Аглая Борисовна подняла голову от бумаг:
– Вот как? Тогда на что же вы жалуетесь, моя милая?
– Ребенка мы хатим, дарагая! – торжественно ответил за женщину Гоги. – Сына! Мине, женатому человеку, сын вот так нужен! Памаги! Ты мине знаешь – я не жадный, э! Любые денги даю!
– Софико – ваша жена? – догадалась моя знакомая.
– Канешно, жена! Пять лет уже как жена! Всем хорошая жена, слушай. Только родить не может. Памаги!
На этих словах Софико чуть приоткрыла лицо, выставив из-под платка горящие мукой глаза. В них была мольба.
– Что ж, это меняет дело. Я выпишу вам направление на обследование. Когда сдадите все необходимые анализы и пройдете узи, будет ясно, в чем причина бесплодия, тогда и начнем лечить. И ни в коем случае не расстраивайтесь! Все поправимо!
Утешив молчаливую горскую красавицу, Аглая Борисовна вручила Гоги пачку разноцветных направлений и стала ждать, когда он, как это было не раз, подхватит свою женщину под локти и бережно, будто хрустальный сосуд, выведет из кабинета. Так оно и случилось. Но не прошло и двух минут, как грузин вернулся обратно.

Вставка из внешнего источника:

/-- R223, R227, R251: a zero length, and an erase offset that is not a multiple of the granularity, are invalid input:
nothing but the status changes. That this comes before a range outside FLASH (log 32), and on a controller a timed-out
wait left unusable too (log 38), is the model's reading. -/
def Obligations.ZeroLengthAndMisalignmentAreInvalid : Prop :=
  ∀ (s : State) (dev off len : Word) (u : SpiUnit) (info : Config.FlashInfo), s.spi[dev.toNat]? = some u →
    u.Initialised s.cfg info →
    exec (.norRd dev off 0#32) s = .next { s with status := .invalidParameter } ∧
    exec (.norWr dev off 0#32 []) s = .next { s with status := .invalidParameter } ∧
    exec (.norEr dev off 0#32) s = .next { s with status := .invalidParameter } ∧
    (off.toNat % (resolve s.cfg info).granularity ≠ 0 →
      exec (.norEr dev off len) s = .next { s with status := .invalidParameter })

/-- R220, R232: an operation on an absent device record is refused, `NOR.SETUP` apart, and so is a data operation on a
record that `NOR.INIT` has not completed, before any other operand is looked at (log 32). The FRAME and TRAN rows act on
the bus and the register and need no record (log 15, log 16). -/
def Obligations.AbsentOrUninitialisedIsRefused : Prop :=
  ∀ (s : State) (dev off len : Word) (data payload : List Byte) (cmd : Byte) (n : BitVec 2) (u : SpiUnit),
    s.spi[dev.toNat]? = some u → data.length = len.toNat → payload.length = n.toNat →
    (u.record = none → ∀ i ∈ [Instr.norInit dev, .norRd dev off len, .norWr dev off len data, .norEr dev off len,
        .norErchip dev, .norFree dev, .norWaitrdy dev, .norGetid dev, .spiRdreg dev cmd n, .spiWrreg dev cmd n payload,
        .spiXrd dev off len, .spiXpp dev off len data, .spiXer dev off], exec i s = .refused .absentDevice) ∧
    ∀ r, u.record = some r → r.inited = false → ∀ i ∈ [Instr.norRd dev off len, .norWr dev off len data,
        .norEr dev off len, .norErchip dev], exec i s = .refused .notInitialised

/-- R94, R95, R181 to R183 (log 20: the spec gives such requests no meaning, and the model stops): a word index or a
byte range outside the OTP array, and a flash request outside the part or beyond what the address bytes reach, fault by
name, an erase transaction whose unit does not lie in FLASH and a data transaction of no byte at an address outside it
(log 45) too; a data transaction over a page boundary is refused. -/
def Obligations.RequestsOutsideTheirBoundsStop : Prop :=
  (∀ (s : State) (bus w off cnt value : Word) (k : BitVec 5) (data : List Byte) (u : EfuseUnit),
    s.efuse[bus.toNat]? = some u → widthLegal u.ctl.addressBits = true →
    (u.words ≤ w.toNat → ∀ i ∈ [Instr.efuseRdw bus w, .efuseSetb bus w k, .efuseWrw bus w value],
      exec i s = .fault .otpRange) ∧
    (u.capacity < off.toNat + cnt.toNat → data.length = cnt.toNat →
      ∀ i ∈ [Instr.efuseRdb bus off cnt, .efuseWrb bus off cnt data], exec i s = .fault .otpRange)) ∧
  ∀ (s : State) (dev off len : Word) (data : List Byte) (u : SpiUnit) (info : Config.FlashInfo),
    s.spi[dev.toNat]? = some u → u.Resolves s.cfg info → data.length = len.toNat →
    (flashFits u.board.flashSize (resolve s.cfg info).addressByteCount off.toNat len.toNat = false →
      (u.Initialised s.cfg info → len ≠ 0#32 → ∀ i ∈ [Instr.norRd dev off len, .norWr dev off len data],
        exec i s = .fault .flashRange) ∧
      (u.Initialised s.cfg info → len ≠ 0#32 → off.toNat % (resolve s.cfg info).granularity = 0 →
        exec (.norEr dev off len) s = .fault .flashRange)) ∧
    (flashFits u.board.flashSize (resolve s.cfg info).addressByteCount off.toNat (max len.toNat 1) = false →
      len.toNat ≤ info.pageSize - off.toNat % info.pageSize →
      ∀ i ∈ [Instr.spiXrd dev off len, .spiXpp dev off len data], exec i s = .fault .flashRange) ∧
    (info.pageSize - off.toNat % info.pageSize < len.toNat →
      ∀ i ∈ [Instr.spiXrd dev off len, .spiXpp dev off len data], exec i s = .refused .pageCross) ∧
    (flashFits u.board.flashSize (resolve s.cfg info).addressByteCount
        (alignDown (resolve s.cfg info).granularity off.toNat) (resolve s.cfg info).granularity = false →
      exec (.spiXer dev off) s = .fault .flashRange)

/-- R231 (with the default `ERASED_BYTE`, R214): erase 4 KB, write 300 bytes, read 300 bytes: the read returns the
pattern; the erase is one unit at 0, the write frames exactly two programs, of 256 and 44 bytes, in pages 0 and 1, and
the read the same two chunks. -/
def Obligations.EraseWriteReadReturnsThePattern : Prop :=
  ∀ (s : State) (dev : Word) (pattern : List Byte) (u : SpiUnit) (info : Config.FlashInfo),
    s.spi[dev.toNat]? = some u → u.Initialised s.cfg info → u.Available s.cfg → u.PartReady s.cfg → u.Inv s.cfg →
    s.cfg.erasedByte = 0xFF#8 → info.flagErase4K = true → info.pageSize = 256 → pattern.length = 300 →
    flashFits u.board.flashSize (resolve s.cfg info).addressByteCount 0 4096 = true →
    FifoRoom s.cfg (1 + (resolve s.cfg info).addressByteCount + 256) →
    let g := resolve s.cfg info
    let at0 := addrBytes 0#32 g.addressByteCount
    let at256 := addrBytes 256#32 g.addressByteCount
    ∃ t1 t2 t3 v1 v2 v3 es ws rs, exec (.norEr dev 0#32 4096#32) s = .next t1 ∧ t1.status = .success ∧
      exec (.norWr dev 0#32 300#32 pattern) t1 = .next t2 ∧ t2.status = .success ∧
      exec (.norRd dev 0#32 300#32) t2 = .next t3 ∧ t3.status = .success ∧ t3.buf = pattern ∧
      t1.spi[dev.toNat]? = some v1 ∧ v1.frames = u.frames ++ es ∧
      commandsOf s.cfg es = [[s.cfg.op .wren], g.eraseOpcode :: at0, [s.cfg.op .wrdi]] ∧
      t2.spi[dev.toNat]? = some v2 ∧ v2.frames = v1.frames ++ ws ∧
      commandsOf s.cfg ws = [[s.cfg.op .wren], g.programOpcode :: (at0 ++ pattern.take 256),
        [s.cfg.op .wren], g.programOpcode :: (at256 ++ pattern.drop 256), [s.cfg.op .wrdi]] ∧
      t3.spi[dev.toNat]? = some v3 ∧ v3.frames = v2.frames ++ rs ∧
      commandsOf s.cfg rs = [g.readOpcode :: at0, g.readOpcode :: at256]
end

– Слюшай, дорогая… – сказал он, приоткрыв дверь и выставив в щель свой орлиный профиль. – Скажи мине как мужчине, в чем причина, э? Все беременеют – всем хорошо! А родная жена родить не может! И ей плохо. Мине тоже плохо, кушать от этого перестал… Почему так, а?
– Я же уже вам сказала, Гоги, что назвать причину до того, как ваша жена пройдет полное обследование, я не могу. Потерпите с недельку.
– Недэля, да… Пять лет терплю – недэлю еще могу подождать. Слюшай, дорогая! А может, дело не в моей Софико? Может, это я такой?
– Какой «такой»? – еле сдерживая смех, спросила Аглая Борисовна.
Гоги смущенно повел шеей:
– Слюшай, может, я просто в неволе не размножаюс? А?
…Аглая Борисовна рассказывала нам, что после этого она долго не могла принять очередную больную – так долго распирал ее безудержный хохот…
Но вернемся к Оле-Поле.
– Ваш Альбертик, конечно, гад, но ставить на него зверскую ловушку все-таки бесчеловечно, – сказала я, когда сестренки всласть отревелись на моей кровати. – Капкан я у вас конфискую, и если вы дадите мне слово, что больше не будете устраивать охоты за дизайнером «Кассиопеи», все события этой ночи останутся между нами.
Девушки переглянулись, кивнули сначала друг другу, а потом мне.
– Ну что ж, тогда нам осталось только попрощаться. Не будем с этим тянуть. Нам всем пора хорошенько выспаться.
Намек был настолько прозрачен, что Оля и Поля, не говоря ни слова, встали с кровати и, обнявшись, направились к двери.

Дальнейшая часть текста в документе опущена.